| WHAT YOU SHOULD DO |
Extract from the entries below, exactly as given, only the lines from the line containing "arena := if" to the line containing "match if s.holdFull", both lines included.

(Stored data)

*-*-*

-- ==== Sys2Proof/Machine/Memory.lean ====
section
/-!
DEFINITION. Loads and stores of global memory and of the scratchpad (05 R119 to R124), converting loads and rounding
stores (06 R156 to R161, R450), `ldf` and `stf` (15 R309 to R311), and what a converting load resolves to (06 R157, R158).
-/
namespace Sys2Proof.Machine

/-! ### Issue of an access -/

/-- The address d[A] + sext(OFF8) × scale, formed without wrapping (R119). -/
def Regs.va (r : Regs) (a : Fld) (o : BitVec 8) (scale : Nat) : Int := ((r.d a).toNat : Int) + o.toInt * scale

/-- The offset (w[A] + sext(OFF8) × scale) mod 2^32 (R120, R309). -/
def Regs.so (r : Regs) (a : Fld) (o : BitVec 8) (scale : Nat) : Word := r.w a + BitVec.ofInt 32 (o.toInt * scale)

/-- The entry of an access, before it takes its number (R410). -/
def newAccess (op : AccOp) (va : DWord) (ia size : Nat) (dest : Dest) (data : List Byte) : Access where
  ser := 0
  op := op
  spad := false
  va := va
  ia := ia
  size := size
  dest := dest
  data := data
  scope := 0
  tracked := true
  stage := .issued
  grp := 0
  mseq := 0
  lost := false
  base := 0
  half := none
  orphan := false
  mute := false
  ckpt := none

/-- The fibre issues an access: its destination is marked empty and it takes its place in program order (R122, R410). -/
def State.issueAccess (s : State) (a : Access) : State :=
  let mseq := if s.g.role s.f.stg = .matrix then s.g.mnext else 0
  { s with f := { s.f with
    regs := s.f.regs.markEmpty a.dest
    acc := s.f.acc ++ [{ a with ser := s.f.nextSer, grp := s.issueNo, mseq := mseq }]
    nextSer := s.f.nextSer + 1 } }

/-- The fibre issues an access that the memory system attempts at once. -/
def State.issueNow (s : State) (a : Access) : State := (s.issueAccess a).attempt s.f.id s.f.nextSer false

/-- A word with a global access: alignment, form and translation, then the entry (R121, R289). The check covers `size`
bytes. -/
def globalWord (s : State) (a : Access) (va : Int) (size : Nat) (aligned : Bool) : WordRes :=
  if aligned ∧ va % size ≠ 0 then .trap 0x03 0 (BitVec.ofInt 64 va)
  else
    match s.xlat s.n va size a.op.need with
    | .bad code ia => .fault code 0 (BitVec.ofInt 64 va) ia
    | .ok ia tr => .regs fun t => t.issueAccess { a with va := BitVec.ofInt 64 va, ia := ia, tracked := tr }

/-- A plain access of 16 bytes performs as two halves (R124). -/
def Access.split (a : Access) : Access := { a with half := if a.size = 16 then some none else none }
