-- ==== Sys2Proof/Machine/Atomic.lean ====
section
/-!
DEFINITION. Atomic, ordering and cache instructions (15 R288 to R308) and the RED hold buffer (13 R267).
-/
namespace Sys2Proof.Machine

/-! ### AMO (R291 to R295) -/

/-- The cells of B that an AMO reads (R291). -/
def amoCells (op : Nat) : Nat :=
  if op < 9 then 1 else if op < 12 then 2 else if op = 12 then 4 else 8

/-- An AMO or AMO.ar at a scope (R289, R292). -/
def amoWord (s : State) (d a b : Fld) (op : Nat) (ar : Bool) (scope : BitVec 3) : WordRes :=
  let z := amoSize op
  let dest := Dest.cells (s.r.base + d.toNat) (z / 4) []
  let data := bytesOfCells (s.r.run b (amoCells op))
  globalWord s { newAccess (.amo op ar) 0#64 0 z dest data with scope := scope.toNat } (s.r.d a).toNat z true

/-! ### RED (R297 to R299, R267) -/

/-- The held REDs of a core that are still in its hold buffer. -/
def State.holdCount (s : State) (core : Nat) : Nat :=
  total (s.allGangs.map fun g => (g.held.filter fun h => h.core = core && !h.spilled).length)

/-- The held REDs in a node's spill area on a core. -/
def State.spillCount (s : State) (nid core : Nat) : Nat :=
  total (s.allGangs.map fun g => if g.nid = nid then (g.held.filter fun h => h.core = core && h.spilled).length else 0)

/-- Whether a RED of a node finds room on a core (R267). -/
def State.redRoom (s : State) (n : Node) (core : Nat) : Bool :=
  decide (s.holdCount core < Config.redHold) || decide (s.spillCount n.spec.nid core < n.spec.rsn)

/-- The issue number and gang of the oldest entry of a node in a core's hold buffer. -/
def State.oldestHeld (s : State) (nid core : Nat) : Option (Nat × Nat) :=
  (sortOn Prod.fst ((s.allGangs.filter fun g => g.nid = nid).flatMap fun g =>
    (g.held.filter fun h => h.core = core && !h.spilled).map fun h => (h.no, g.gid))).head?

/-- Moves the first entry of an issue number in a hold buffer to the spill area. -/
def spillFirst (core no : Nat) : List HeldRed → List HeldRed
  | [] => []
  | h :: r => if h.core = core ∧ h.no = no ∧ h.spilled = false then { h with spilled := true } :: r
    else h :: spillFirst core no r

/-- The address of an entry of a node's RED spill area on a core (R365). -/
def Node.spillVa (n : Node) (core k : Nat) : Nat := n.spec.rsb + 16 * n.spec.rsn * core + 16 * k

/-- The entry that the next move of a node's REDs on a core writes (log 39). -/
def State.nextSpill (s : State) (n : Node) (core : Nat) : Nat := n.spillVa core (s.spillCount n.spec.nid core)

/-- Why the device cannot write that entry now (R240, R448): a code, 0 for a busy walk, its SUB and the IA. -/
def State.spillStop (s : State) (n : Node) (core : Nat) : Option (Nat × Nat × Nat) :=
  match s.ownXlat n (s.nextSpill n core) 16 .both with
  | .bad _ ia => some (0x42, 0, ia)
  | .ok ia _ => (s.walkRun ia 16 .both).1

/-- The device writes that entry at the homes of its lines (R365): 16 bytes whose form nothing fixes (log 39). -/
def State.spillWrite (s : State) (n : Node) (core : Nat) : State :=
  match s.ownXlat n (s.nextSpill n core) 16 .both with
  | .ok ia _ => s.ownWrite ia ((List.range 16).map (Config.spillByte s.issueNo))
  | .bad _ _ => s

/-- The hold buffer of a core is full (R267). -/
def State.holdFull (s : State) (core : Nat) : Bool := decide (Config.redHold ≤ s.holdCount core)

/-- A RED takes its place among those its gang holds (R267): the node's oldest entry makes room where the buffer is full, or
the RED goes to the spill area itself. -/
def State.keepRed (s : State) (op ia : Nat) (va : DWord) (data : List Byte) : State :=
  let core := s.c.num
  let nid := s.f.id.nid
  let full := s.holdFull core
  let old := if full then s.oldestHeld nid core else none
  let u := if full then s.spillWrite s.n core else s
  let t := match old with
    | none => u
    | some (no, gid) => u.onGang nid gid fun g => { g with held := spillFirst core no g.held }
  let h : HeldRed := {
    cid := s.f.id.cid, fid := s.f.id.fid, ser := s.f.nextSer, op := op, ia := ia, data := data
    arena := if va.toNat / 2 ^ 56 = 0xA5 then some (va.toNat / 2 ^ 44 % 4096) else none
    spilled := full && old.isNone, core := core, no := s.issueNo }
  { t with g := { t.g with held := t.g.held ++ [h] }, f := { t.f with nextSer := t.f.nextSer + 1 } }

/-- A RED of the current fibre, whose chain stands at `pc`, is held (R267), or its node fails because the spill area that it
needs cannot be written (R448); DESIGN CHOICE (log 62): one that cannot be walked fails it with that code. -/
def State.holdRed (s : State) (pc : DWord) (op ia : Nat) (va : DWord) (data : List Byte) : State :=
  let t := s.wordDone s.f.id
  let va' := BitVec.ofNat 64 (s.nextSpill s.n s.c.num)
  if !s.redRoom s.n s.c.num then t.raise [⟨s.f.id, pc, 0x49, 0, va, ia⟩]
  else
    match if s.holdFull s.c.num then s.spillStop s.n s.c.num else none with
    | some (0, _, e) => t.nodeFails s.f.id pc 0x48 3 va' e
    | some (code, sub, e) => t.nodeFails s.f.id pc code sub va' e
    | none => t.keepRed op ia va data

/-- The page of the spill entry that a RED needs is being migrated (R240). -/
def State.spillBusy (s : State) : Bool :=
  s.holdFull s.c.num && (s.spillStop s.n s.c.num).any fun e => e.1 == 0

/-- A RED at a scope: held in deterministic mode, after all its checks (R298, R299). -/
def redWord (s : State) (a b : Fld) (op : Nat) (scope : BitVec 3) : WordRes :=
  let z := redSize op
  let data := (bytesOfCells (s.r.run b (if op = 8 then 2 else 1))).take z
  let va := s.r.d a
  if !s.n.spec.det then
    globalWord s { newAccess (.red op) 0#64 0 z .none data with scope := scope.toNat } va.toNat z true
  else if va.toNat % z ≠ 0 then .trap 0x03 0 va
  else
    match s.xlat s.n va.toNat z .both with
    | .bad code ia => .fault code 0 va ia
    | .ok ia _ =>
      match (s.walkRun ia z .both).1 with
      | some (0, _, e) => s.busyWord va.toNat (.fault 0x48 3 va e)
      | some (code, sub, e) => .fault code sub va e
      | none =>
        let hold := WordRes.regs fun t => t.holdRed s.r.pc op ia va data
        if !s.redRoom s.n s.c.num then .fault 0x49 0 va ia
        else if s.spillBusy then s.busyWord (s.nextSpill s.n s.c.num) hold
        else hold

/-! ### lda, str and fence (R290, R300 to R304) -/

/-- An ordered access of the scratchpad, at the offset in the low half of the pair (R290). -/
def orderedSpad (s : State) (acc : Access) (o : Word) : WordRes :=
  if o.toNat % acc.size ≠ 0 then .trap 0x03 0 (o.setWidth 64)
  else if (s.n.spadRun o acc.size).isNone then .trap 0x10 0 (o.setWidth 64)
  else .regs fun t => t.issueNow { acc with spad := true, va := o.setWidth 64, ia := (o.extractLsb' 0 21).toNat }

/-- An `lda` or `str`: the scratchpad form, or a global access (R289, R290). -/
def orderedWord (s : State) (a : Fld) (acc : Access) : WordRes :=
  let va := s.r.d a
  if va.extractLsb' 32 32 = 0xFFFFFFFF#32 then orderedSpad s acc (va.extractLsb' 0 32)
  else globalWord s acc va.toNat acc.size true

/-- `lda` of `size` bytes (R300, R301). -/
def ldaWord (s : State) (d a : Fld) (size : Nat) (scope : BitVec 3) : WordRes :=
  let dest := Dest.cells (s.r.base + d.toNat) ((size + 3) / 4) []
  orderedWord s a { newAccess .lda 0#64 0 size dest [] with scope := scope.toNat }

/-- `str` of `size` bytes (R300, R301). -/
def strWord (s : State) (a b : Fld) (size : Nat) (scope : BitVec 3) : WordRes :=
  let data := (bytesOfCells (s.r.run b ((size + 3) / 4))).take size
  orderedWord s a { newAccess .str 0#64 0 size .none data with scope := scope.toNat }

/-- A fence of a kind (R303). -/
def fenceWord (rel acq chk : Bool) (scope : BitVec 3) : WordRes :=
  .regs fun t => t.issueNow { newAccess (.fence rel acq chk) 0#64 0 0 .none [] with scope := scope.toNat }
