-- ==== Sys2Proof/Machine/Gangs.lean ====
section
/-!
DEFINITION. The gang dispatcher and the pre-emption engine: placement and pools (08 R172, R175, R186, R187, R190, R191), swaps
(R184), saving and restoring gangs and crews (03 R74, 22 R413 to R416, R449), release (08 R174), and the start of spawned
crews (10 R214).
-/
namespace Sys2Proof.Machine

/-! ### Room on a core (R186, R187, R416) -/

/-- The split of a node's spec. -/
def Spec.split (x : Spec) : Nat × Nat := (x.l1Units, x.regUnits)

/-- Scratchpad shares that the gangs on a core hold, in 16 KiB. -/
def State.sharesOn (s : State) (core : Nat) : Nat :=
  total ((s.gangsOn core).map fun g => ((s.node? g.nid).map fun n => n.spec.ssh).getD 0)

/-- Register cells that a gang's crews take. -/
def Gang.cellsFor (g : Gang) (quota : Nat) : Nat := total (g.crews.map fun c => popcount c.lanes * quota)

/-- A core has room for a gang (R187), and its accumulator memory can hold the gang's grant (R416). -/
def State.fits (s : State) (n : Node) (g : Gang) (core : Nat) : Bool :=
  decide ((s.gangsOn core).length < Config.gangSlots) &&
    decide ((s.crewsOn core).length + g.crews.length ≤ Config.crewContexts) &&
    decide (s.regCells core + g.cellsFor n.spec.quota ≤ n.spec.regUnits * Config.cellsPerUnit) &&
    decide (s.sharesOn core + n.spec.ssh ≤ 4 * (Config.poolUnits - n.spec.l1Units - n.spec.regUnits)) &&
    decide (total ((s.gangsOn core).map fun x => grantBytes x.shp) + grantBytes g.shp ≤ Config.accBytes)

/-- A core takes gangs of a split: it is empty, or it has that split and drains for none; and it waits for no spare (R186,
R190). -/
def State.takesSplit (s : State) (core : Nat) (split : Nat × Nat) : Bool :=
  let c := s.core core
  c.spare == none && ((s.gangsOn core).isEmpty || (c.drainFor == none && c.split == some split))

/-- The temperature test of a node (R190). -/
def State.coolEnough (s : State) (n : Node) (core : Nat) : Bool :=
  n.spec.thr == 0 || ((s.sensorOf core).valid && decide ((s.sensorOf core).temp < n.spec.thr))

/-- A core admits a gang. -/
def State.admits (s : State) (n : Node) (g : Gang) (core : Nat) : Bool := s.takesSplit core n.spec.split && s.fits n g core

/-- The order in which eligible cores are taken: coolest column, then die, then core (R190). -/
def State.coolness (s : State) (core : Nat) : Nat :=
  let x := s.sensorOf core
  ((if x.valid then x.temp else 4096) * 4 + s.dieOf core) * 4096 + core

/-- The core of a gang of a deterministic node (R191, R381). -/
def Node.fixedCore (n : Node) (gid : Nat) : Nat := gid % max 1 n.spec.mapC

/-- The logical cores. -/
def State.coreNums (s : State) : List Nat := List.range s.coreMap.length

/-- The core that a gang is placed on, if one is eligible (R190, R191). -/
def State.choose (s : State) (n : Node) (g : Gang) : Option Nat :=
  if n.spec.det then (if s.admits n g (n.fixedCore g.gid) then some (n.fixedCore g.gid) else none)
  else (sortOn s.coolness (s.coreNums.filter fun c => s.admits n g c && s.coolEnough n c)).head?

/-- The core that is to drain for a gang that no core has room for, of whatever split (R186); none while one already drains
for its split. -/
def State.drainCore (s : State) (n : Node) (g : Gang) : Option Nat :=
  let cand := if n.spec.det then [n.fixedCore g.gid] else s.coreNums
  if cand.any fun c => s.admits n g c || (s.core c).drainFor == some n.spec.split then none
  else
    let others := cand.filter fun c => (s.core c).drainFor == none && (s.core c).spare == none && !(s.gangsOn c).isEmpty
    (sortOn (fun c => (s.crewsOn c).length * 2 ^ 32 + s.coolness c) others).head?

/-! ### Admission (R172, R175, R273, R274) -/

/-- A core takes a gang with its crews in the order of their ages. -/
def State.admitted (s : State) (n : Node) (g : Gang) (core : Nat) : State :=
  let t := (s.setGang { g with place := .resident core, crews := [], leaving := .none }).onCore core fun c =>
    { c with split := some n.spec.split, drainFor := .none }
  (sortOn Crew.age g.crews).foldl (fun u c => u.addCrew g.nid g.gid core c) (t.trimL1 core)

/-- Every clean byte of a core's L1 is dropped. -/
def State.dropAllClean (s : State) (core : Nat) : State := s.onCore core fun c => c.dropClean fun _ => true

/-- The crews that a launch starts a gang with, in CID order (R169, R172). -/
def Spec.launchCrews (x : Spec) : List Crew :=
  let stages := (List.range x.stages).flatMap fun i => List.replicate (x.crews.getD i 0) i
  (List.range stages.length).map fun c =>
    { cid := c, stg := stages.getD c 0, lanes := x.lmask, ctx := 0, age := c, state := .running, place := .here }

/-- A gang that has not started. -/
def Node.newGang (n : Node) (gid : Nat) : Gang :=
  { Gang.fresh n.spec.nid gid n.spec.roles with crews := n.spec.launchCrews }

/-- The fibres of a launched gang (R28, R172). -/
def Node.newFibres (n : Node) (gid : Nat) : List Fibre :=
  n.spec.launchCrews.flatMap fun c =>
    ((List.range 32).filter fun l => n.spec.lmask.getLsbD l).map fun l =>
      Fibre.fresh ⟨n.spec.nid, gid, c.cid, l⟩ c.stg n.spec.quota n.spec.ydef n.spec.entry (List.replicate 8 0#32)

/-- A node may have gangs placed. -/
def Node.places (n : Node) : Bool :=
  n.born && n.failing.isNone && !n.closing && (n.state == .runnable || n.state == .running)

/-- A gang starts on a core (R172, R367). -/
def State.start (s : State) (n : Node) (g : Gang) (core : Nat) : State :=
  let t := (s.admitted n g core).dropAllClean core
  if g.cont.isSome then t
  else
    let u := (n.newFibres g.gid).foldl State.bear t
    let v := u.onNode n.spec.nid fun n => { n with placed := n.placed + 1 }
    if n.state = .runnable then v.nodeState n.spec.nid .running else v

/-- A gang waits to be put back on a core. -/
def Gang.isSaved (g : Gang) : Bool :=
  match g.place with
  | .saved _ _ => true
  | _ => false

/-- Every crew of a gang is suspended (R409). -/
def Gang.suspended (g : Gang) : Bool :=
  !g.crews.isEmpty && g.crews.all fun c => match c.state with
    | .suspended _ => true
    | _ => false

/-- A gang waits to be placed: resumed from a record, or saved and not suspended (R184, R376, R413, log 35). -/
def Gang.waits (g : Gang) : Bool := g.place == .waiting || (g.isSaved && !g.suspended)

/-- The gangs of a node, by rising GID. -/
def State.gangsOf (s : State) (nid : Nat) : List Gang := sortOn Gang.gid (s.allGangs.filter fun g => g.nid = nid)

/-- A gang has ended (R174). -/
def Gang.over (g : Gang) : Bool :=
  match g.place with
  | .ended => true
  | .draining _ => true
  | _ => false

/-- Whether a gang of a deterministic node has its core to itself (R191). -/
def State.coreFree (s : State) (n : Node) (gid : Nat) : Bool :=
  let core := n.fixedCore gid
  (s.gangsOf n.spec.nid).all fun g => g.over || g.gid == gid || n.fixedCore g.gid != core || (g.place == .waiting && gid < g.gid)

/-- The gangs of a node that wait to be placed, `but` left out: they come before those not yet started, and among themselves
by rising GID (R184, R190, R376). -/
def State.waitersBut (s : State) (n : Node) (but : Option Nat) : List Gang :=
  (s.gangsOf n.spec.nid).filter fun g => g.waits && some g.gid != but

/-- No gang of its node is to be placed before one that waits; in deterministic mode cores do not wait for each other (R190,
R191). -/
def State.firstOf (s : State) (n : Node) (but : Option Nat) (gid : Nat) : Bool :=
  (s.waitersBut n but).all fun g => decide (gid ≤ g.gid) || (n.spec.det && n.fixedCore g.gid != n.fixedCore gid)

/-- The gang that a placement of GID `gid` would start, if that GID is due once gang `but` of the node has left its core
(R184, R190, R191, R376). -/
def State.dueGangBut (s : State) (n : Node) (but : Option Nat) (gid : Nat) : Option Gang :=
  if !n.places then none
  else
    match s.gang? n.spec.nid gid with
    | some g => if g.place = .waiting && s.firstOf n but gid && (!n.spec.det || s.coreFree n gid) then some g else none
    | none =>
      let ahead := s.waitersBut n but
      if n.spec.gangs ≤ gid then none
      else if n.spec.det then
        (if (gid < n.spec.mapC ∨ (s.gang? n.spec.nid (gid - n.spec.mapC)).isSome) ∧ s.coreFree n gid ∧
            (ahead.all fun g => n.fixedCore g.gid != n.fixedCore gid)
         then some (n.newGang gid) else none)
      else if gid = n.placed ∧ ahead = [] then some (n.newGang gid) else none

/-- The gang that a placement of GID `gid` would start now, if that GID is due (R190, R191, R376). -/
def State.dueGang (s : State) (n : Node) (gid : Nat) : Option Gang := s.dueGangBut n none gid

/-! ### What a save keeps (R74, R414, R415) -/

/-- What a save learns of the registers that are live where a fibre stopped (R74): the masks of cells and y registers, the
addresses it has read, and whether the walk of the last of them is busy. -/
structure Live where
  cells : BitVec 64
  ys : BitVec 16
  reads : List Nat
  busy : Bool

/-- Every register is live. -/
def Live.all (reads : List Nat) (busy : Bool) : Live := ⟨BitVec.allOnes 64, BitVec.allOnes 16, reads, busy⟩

*-*-*

| TASK OUTPUT |
    arena := if va.toNat / 2 ^ 56 = 0xA5 then some (va.toNat / 2 ^ 44 % 4096) else none
    spilled := full && old.isNone, core := core, no := s.issueNo }
  { t with g := { t.g with held := t.g.held ++ [h] }, f := { t.f with nextSer := t.f.nextSer + 1 } }

/-- A RED of the current fibre, whose chain stands at `pc`, is held (R267), or its node fails because the spill area that it
needs cannot be written (R448); DESIGN CHOICE (log 62): one that cannot be walked fails it with that code. -/
def State.holdRed (s : State) (pc : DWord) (op ia : Nat) (va : DWord) (data : List Byte) : State :=
  let t := s.wordDone s.f.id
  let va' := BitVec.ofNat 64 (s.nextSpill s.n s.c.num)
  if !s.redRoom s.n s.c.num then t.raise [⟨s.f.id, pc, 0x49, 0, va, ia⟩]
  else
    match if s.holdFull s.c.num then s.spillStop s.n s.c.num else none with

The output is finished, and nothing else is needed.